EXERCISE DATA
/-- SETPOINT of power loop 5,120 + k after reset (R375). -/
def powerSetpoint (k : Nat) : Nat :=
  match k with
  | 0 => 14000
  | 1 => 3600
  | 2 => 368
  | 3 => 368
  | 4 => 368
  | 5 => 368
  | 6 => 340
  | _ => 240

/-- LOOP_COEF of a loop at reset: zero but for a power loop's SETPOINT (R375), its integrator limits and OUT_MAX, with which
nothing is restricted (R378), and a lock loop's LOCKIN_WIN (06, Lock-in windows) and heater range (R809) (assumption 7). -/
def Loop.coefInit (k : Nat) : BitVec 256 :=
  if k < 5120 then (BitVec.ofNat 256 40000 <<< (8 * 0x16)) ||| (BitVec.ofNat 256 4 <<< (8 * 0x1A))
  else (BitVec.ofNat 256 (powerSetpoint (k - 5120)) <<< (8 * 0x0E)) ||| (BitVec.ofNat 256 255 <<< (8 * 0x10))
    ||| (BitVec.ofNat 256 255 <<< (8 * 0x12)) ||| (BitVec.ofNat 256 255 <<< (8 * 0x16))

def Loop.init (k : Nat) : Loop :=
  { coef := Loop.coefInit k, staged := none, writes := [], e := 0, u := 0, p := 0, i := 0, d := 0, ff := 0, applied := 0,
    phase := .off, frozen := false, freezeFrom := none, releaseFrom := none, frozenAt := 0, clamped := false, status := W1c.init,
    outTicks := 0, fails := 0, waitFrom := 0, byFault := false, queued := false, sweepFrom := 0, lostLight := false, pilotAt := none,
    slope := 65536, demod := [], heatOp := 0, tCal := 0, heatPlaus := if k < 5120 then 1800 else 0, nvTrim := 0,
    hofs := 0 }

def Sensor.init : Sensor := { temp := 100, count := 0, same := 0, pair := 0, failed := false, injected := false }

def Power.init : Power :=
  { boot := .serving, pstate := .ps0, target := none, resumeFrom := none, stop := false, stopDue := false, tl := 14000,
    hostLimit := 14000, sensors := [], hbm := [], watts := 0, amps := 0, volts := 4800, activity := 255, limiter := 15,
    refTrim := [], trip := none, tripped := false, tripDue := false, rolePin := false, pmAddr := 0, resetLow := false, pointW := 0, checkedAt := none, refAt := 0,
    ds0Ticks := none }

def Pmbus.init : Pmbus :=
  { input := 0, temperature := 0, cml := 0, alertN := true
    elec := { sums := [0, 0, 0], n := 0, last := [4800, 0, 0], lastN := 1 }
    temps := { sums := [0, 0, 0], n := 0, last := [100, 100, 100], lastN := 1 }
    ms := 0, reply := [] }

def Monconv.init : Monconv :=
  { scanMask := 0, refmode := true, continuous := false, start := false, busy := false, refReady := false,
    refFrom := 0, measured := none, dataAt := 0, status := W1c.init, inj := [], dataCh := 0, dataValid := false, data := 0, injCode := 0, injCh := 0, last := [],
    todo := [], lost := 0 }

def ConvCorr.init : ConvCorr := { offset := 0, gain := 0x4000, failed := false, calCount := 0, calEpoch := 0 }

def Heater.init : Heater := { low := false, below := 0, cmd := 0, out := (false, 0), queue := [], since := 0 }

def Port.init : Port :=
  { up := false, served := false, lacp := false, lacpAt := none, lacpSent := 0, dark := 0, light := 0, ptpLock := false, synceLock := false,
    dnu := true, status := W1c.init, counters := [], pausedUntil := 0, busyUntil := 0, master := none }

def PartnerDyn.init : PartnerDyn :=
  { counters := [], landings := [], txSeq := 0, rxSeq := 0, sinceAck := 0, unacked := [], queued := [], ackAt := 0, resends := 0,
    stalled := false, ecpri := [] }

def Domain.init : Domain :=
  { joined := false, index := 0xFF, ethertype := 0x88B5, members := [], managerFp := 0, succFps := [],
    managerIndex := 0xFF, relays := [], pageMap := [], directory := [] }

def Fabric.init : Fabric :=
  { ports := [], partners := [], dyn := [], changes := [], admitSeq := 0, phaseMap := [], mapChanges := [],
    curPhase := 0, phaseAt := 0, lastPhase := [], packets := [], groupLost := [], sent := [], waiting := [], domain := Domain.init, relay := RelayState.init }

def Ca.init : Ca := { cak := none, ckn := [], tenant := 0, sak := none, txPn := 1, rxPn := 1 }

def Session.init : Session := { seq := [], discards := 0, keyIn := 0, keyOut := 0 }

/-- Tenant 0 always exists (R637). -/
def Tenant.init (k : Nat) : Tenant :=
  { exist := k == 0, deleting := false, modulus := [], session := none, genCur := 0, genOld := none, keys := [],
    rotate := none, rekey := [], holdUntil := [], badTag := 0, badSeq := 0, pos := 0, lost := 0 }

def Trust.init : Trust :=
  { puf := none, identity := none, ak := none, akFp := 0, xk := none, mrFw := 0, mrCfg := 0, mrPlan := [], mrModel := [],
    nextSerial := 0, tenants := [], cas := [] }

def RingState.init : RingState :=
  { cmds := [], exec := none, cpls := [], pushResult := 0xF, status := W1c.init, accepted := 0, completed := 0 }

def Mailbox.init : Mailbox :=
  { fw := .waitImage, manager := false, restarts := 0, int := W1c.init, intEnable := 0, rings := [], lastRing := 3,
    binFifo := [], boutFifo := [], f3 := [], wptr := 0, rptr := 0, image := [], imageLen := 0, digest := 0, wdogs := [],
    crashed := false, log := [], logSeq := 0, hwFifo := [], hwLost := 0, held := [] }

def Sdio.init : Sdio := { s18 := false, v18 := false, vdd := true, cccr := [], ioReady := true, read := [] }

def Jtag.init : Jtag := { instr := .idcode, inEffect := false, capture := [], preload := [] }

/-- The module right after reset: start-up has run to FW_STATE WAIT_IMAGE with both sockets empty of light, every
register at its Reset column, non-volatile records as the assumptions name them; the boot ROM has read the PUF (R614). -/
def State.reset : State :=
  { pending := [], time := TimeState.init, clusters := [], slabs := [], vec := [], engines := [], banks := [],
    hauls := [], mem := [], tags := [], seals := [], pages := [], pageChanges := [], tiles := [], hbmLost := [], carts := [], feed := [],
    loops := [], ringTrim := [], pilotRef := [], xtalk := [], xstage := [], xcommit := [], power := Power.init, pmbus := Pmbus.init,
    monconv := [], corr := [], heaters := [], fabric := Fabric.init, trust := { Trust.init with puf := some 0 },
    mbx := Mailbox.init, sdio := Sdio.init, jtag := Jtag.init, faults := [], free := 1 }

end Sys2Proof.Machine
end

ABOUT THIS EXERCISE
Repeat the entries above verbatim, but only from the line that has "def State.reset : State" down to the line that has "hauls := [], mem", inclusive.

ANSWER AREA
def State.reset : State :=
  { pending := [], time := TimeState.init, clusters := [], slabs := [], vec := [], engines := [], banks := [],
    hauls := [], mem := [], tags := [], seals := [], pages := [], pageChanges := [], tiles := [], hbmLost := [], carts := [], feed := [],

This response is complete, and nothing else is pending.